If headphone playback is used, binaural rendering may be used to model audio sources from a particular direction.

Fig. 16 shows an embodiment of a renderer 45 using binaural rendering technique. Processing by the binaural renderer 45 the reverberation source s obtained by the room simulator 44 _{amb_rev} (n) (see embodiment of FIG. 4) or s _{harm_rev} (n) (see embodiment of FIG. 5) to obtain ambient reverberation s _{amb_rev} (n) or harmonic reverberation s _{harm_rev} (n). The binaural renderer 45 includes a binaural processor 162, which binaural processor 162 performs binaural processing based on a Head Related Impulse Response (HRIR) 161, which Head Related Impulse Response (HRIR) 161 has been predetermined based on a measured or modeled head of a user of the karaoke system. Binaural processing 162 involves source signal source s _rev,1 (n) to s _rev,N (n) convolution with a measured or modeled Head Related Impulse Response (HRIR) 161.

Instead of the Head Related Impulse Response (HRIR), a Binaural Room Impulse Response (BRIR) may also be used.

Binaural audio is typically played via stereo headphones.

2-5 channel upmix

Fig. 17 shows an embodiment of the renderer 45 based on 2 to 5 channel upmixing. Accompaniment s _acc (n) from left stereo channel s _acc,L (n) and Right stereo channel s _acc,R (n) composition. Processing of the left stereo channel s of an accompaniment by 2-3 upmix 171 _acc,L (n) and Right stereo channel s _acc,R (n) to obtain an output channel s for the front left speaker SKP1 _acc,SPK1 (n) obtaining an output channel s for the center speaker SKP2 _acc,SPK2 (n) obtaining the output channel s of the front right speaker SKP3 _acc,SPK3 (n). In order to derive the front channel, reference [1 ] can be used]Unmixed (unmix) and relocation (repanning) techniques of section 4.

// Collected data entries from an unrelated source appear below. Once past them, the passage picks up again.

-- ==== Sys2Proof/Machine/Seeding.lean ====
section
/-! DEFINITION. The seeding commands and IMPORT (43_generator.md sections 1 and 4). -/

namespace Sys2Proof.Machine

/-- SEED.PAIR (R161): `G <- SeedInit(A, B)`. -/
def execSeedPair (s : State) : Host.Outcome State Fault Refusal :=
  .next (s.commit (.ok (seedInit s.opA s.opB, s.res)))

/-- SEED.STATE (R162): `G <- SeedInit(A, 1)`; B is not read. -/
def execSeedState (s : State) : Host.Outcome State Fault Refusal :=
  .next (s.commit (.ok (seedInit s.opA 1, s.res)))

/-- The seed state in an entropy answer (R163): bytes 0 to 15. -/
def entropyState (e : Vector Byte 32) : U128 := BitVec.ofNat 128 (bigEndian (e.toList.take 16))

/-- The seed increment in an entropy answer (R163): bytes 16 to 31. -/
def entropyInc (e : Vector Byte 32) : U128 := BitVec.ofNat 128 (bigEndian (e.toList.drop 16))

/-- SEED.ENTROPY (R163, R165): absence is E_NO_ENTROPY without a consultation; otherwise one consultation, whose answer may be
bytes, `Unavailable` (E_NO_ENTROPY), or none for ever (the command stays pending). -/
def execSeedEntropy (s : State) : Host.Outcome State Fault Refusal :=
  .next
    (if s.ent then
      match s.entropy with
      | .bytes e => s.consultEntropy.commit (.ok (seedInit (entropyState e) (entropyInc e), s.res))
      | .unavailable => s.consultEntropy.commit (.error .noEntropy)
      | .silent => s.stillPending
    else s.commit (.error .noEntropy))

/-- IMPORT (R172). -/
def execImport (s : State) : Host.Outcome State Fault Refusal :=
  .next (s.commit (.ok (importGen s.opA s.opB s.opP, s.res)))

end Sys2Proof.Machine
end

The left stereo channel s of the accompaniment is further processed by the primary environment extraction (PAE) 43 _acc,L (n) and Right stereo channel s _acc,R (n). The primary environment extraction (PAE) 43 is configured to extract the left stereo channel s from the accompaniment _acc,L (n) and Right stereo channel s _acc,R (n) extracting the environmental component s _amb,L (n) and s _amb,R (n). Through an all-pass filter G _L (Z)Z ^-D Processing an environmental component s _amb,L (n), and pass through an all-pass filter G _R (Z)Z ^-D Processing an environmental component s _amb,R (n) to de-correlate them from the ambient components in the front channel, as in reference [1 ]]Is described in section 5. This minimizes creation of ghost images on the sides. The filtered ambient component s _amb,L (n) and s _amb,R (n) output through the left rear speaker SPK4 and the right rear speaker SPK5, respectively.

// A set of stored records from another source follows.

-- ==== Sys2Proof/Tests/Slice0.lean ====
section
/-! SUPPORT. Tests: the ill-formed words, each command's word written out from the encoding table, at most two small tests per
instruction with values taken from the specification's own vectors (95_test_vectors.md), and for every statement with hypotheses
a witness that meets them. -/

namespace Sys2Proof.Tests

open Sys2Proof Sys2Proof.Machine

/-! ### WellFormed: one ill-formed word per check -/

theorem test_wf_refuses_reserved_bits : (cmdWordOf 0x400).rsvIsZero = false ∧ (cmdWordOf 0x400).wf = false := by decide
theorem test_wf_refuses_reserved_op : (cmdWordOf 0x00E).opIsDefined = false ∧ (cmdWordOf 0x00E).wf = false := by decide
theorem test_wf_refuses_seed_mode_3 : (cmdWordOf 0x301).seedModeIsDefined = false ∧ (cmdWordOf 0x301).wf = false := by
  decide
theorem test_wf_refuses_mode_on_other : (cmdWordOf 0x102).modeOnlyForSeed = false ∧ (cmdWordOf 0x102).wf = false := by
  decide
theorem test_wf_accepts : (cmdWordOf 0x201).wf = true ∧ (cmdWordOf 0x00D).wf = true := by decide

/-! ### Decode: words written bit by bit, RSV (54 bits), SMODE (2 bits), OP (8 bits), from the table of R72 -/

theorem test_decode_nop : decode (0#54 ++ 0b00#2 ++ 0b00000000#8) = .ok .nop := by decide
theorem test_decode_seedPair : decode (0#54 ++ 0b00#2 ++ 0b00000001#8) = .ok .seedPair := by decide
theorem test_decode_seedState : decode (0#54 ++ 0b01#2 ++ 0b00000001#8) = .ok .seedState := by decide
theorem test_decode_seedEntropy : decode (0#54 ++ 0b10#2 ++ 0b00000001#8) = .ok .seedEntropy := by decide
theorem test_decode_next64 : decode (0#54 ++ 0b00#2 ++ 0b00000010#8) = .ok .next64 := by decide
theorem test_decode_nextF64 : decode (0#54 ++ 0b00#2 ++ 0b00000011#8) = .ok .nextF64 := by decide
theorem test_decode_bounded : decode (0#54 ++ 0b00#2 ++ 0b00000100#8) = .ok .bounded := by decide
theorem test_decode_advance : decode (0#54 ++ 0b00#2 ++ 0b00000101#8) = .ok .advance := by decide
theorem test_decode_seek : decode (0#54 ++ 0b00#2 ++ 0b00000110#8) = .ok .seek := by decide
theorem test_decode_reset : decode (0#54 ++ 0b00#2 ++ 0b00000111#8) = .ok .reset := by decide
theorem test_decode_jumped : decode (0#54 ++ 0b00#2 ++ 0b00001000#8) = .ok .jumped := by decide
theorem test_decode_importRecord : decode (0#54 ++ 0b00#2 ++ 0b00001001#8) = .ok .importRecord := by decide
theorem test_decode_inv : decode (0#54 ++ 0b00#2 ++ 0b00001010#8) = .ok .inv := by decide
theorem test_decode_affPow : decode (0#54 ++ 0b00#2 ++ 0b00001011#8) = .ok .affPow := by decide
theorem test_decode_affComp : decode (0#54 ++ 0b00#2 ++ 0b00001100#8) = .ok .affComp := by decide
theorem test_decode_dxsm : decode (0#54 ++ 0b00#2 ++ 0b00001101#8) = .ok .dxsm := by decide
/-- V-G10, V-K2 to V-K5. -/
theorem test_decode_rejects : decode 0x301 = .error .reservedSeedMode ∧ decode 0x00E = .error .reservedOp ∧
    decode 0x102 = .error .seedModeOnOther ∧ decode 0x400 = .error .reservedBits ∧ decode 0x0FF = .error .reservedOp := by
  decide
theorem test_decodeTableWord : decodeTableWord 64 0x101 = some .seedState ∧ decodeTableWord 64 0x301 = none := by decide

/-! ### The states the tests start from -/

/-- A reset block with concrete parameters: no entropy source, JUMP_DISTANCE = 1 (the test configuration of V-G20). -/
def base : State := { State.reset with ent := false, jump := 1, entropy := .unavailable }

Use of positioning and orientation information

Fig. 18 schematically illustrates an embodiment of the extended in-situ sound effect processing (42 in fig. 4 and 5). As in the embodiment of fig. 8, the live sound effect 41 processes the accompaniment s _acc (n) to obtain a live accompaniment s _{acc_live} (n). Processing accompaniment s by source separation 81 _acc (n) to obtain accompaniment s _acc Separation trajectory s of single source (instrument) within (n) _inst,1 (n) to s _inst,N (n). Microphone "crosstalk" simulation 82 is applied to individual instrument tracks to simulate the microphone "crosstalk" effects that occur during a live performance due to the microphones capturing signals from other instruments simultaneously. The resulting instrument track s is further processed by jitter simulation 83 _inst-bleed,1 (n) to s _inst-bleed,N (n) the fact that jitter simulation simulates live performances is generally not perfect time alignment of instruments. The resulting instrument trajectory s is then processed by the 3D audio renderer 89 _{inst-jitter,1} (n) to s _{inst-jitter,N} (n) the 3D audio renderer 89 is derived from the instrument track s _inst-bleed,1 (n) to s _inst -bleed _,N (n) generating 3D Audio accompaniment s _acc-3D (n). The 3D audio renderer 89 uses information about the current position of the user in the room or the direction of his gaze or tilt to position the user on the virtual stage. By using information about the current position of the user in the room or the direction in which he gazes or tilts, the rendering of the individual instruments can be affected. For example, assume that a singer (=user) has a guitar on the right. If he is now gazing/tilting towards the right, the amplitude of the guitar orbit will increase, as is the case in the real world. In this way, the user's experience is improved, since he can also interact with a single instrument.

Then, through 3D voice3D audio accompaniment s obtained by the frequency renderer 89 _acc-3D (n) can be mixed with appropriate 3D audio signals from other branches of the karaoke system. In this case, for example, crowd singing simulation of fig. 7 may be applied, which uses the generation and 3D audio accompaniment s obtained through the live sound effect of fig. 18 _acc-3D (n) equivalent surround reverberations of the 3D audio accompaniment. Likewise, a suitable 3D audio renderer may be applied in the reverberation path (45 in fig. 4 and 5). The 3D audio rendering may be implemented, for example, with binaural technology (if the karaoke output is through headphones) or by 5.1 or 7.1 upmixing (if the karaoke output is through a 5.1 or 7.1 speaker system).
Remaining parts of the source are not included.